[Collection entries]

==*==

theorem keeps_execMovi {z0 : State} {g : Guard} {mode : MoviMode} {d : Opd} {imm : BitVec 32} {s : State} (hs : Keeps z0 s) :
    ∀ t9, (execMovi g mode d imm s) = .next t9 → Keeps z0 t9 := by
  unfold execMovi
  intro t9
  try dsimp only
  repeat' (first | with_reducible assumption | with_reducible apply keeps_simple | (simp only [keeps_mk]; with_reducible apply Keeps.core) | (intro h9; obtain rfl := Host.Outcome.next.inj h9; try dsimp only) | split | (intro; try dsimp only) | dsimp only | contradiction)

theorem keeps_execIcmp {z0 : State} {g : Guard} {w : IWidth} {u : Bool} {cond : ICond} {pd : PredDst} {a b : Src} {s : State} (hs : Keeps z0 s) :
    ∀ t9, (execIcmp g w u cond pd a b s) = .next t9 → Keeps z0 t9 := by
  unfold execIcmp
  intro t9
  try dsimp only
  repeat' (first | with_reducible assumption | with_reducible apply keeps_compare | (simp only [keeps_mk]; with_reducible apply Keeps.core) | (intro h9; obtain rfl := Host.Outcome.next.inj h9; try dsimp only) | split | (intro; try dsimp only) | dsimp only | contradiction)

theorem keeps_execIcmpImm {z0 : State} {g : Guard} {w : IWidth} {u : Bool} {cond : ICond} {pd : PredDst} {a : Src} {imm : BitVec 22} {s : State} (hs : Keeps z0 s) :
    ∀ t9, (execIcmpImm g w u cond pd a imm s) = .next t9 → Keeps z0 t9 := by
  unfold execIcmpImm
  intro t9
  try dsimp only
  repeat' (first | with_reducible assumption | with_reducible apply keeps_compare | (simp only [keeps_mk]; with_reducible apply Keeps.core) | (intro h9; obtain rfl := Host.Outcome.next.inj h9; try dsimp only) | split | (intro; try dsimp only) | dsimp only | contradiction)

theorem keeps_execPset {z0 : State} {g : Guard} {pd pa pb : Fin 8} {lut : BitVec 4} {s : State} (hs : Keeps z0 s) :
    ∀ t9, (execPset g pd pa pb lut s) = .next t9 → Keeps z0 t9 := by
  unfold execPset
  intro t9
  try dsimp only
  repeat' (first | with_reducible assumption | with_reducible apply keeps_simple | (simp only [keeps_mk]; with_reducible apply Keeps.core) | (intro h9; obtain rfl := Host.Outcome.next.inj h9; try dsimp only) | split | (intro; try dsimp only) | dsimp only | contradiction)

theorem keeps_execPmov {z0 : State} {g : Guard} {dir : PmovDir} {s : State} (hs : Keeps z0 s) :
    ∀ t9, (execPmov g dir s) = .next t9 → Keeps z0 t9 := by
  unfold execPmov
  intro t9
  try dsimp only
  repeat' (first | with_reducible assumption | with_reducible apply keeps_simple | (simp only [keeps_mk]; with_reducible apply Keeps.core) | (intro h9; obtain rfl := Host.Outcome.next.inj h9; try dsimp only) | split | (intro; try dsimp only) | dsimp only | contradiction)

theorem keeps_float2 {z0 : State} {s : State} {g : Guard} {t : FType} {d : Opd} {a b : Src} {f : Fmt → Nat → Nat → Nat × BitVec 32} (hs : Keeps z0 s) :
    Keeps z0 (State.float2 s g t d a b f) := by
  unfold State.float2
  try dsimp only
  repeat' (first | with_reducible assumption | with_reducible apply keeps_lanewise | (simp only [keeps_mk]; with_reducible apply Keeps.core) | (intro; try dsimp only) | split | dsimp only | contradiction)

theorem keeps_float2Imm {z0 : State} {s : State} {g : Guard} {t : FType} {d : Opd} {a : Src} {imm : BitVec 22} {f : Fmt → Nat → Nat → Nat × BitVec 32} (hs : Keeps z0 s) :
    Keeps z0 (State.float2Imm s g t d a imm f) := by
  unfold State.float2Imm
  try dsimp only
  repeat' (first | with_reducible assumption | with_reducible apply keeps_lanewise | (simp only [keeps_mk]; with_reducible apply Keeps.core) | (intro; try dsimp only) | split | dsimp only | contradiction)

==*==

[ASSIGNMENT] Print exactly the lines from the one containing "unfold execPmov" through the last line of the records above, both included.

[WRITTEN REPLY]
  unfold execPmov
  intro t9
  try dsimp only
  repeat' (first | with_reducible assumption | with_reducible apply keeps_simple | (simp only [keeps_mk]; with_reducible apply Keeps.core) | (intro h9; obtain rfl := Host.Outcome.next.inj h9; try dsimp only) | split | (intro; try dsimp only) | dsimp only | contradiction)

theorem keeps_float2 {z0 : State} {s : State} {g : Guard} {t : FType} {d : Opd} {a b : Src} {f : Fmt → Nat → Nat → Nat × BitVec 32} (hs : Keeps z0 s) :
    Keeps z0 (State.float2 s g t d a b f) := by
  unfold State.float2
  try dsimp only
  repeat' (first | with_reducible assumption | with_reducible apply keeps_lanewise | (simp only [keeps_mk]; with_reducible apply Keeps.core) | (intro; try dsimp only) | split | dsimp only | contradiction)

theorem keeps_float2Imm {z0 : State} {s : State} {g : Guard} {t : FType} {d : Opd} {a : Src} {imm : BitVec 22} {f : Fmt → Nat → Nat → Nat × BitVec 32} (hs : Keeps z0 s) :
    Keeps z0 (State.float2Imm s g t d a imm f) := by
  unfold State.float2Imm
  try dsimp only
  repeat' (first | with_reducible assumption | with_reducible apply keeps_lanewise | (simp only [keeps_mk]; with_reducible apply Keeps.core) | (intro; try dsimp only) | split | dsimp only | contradiction)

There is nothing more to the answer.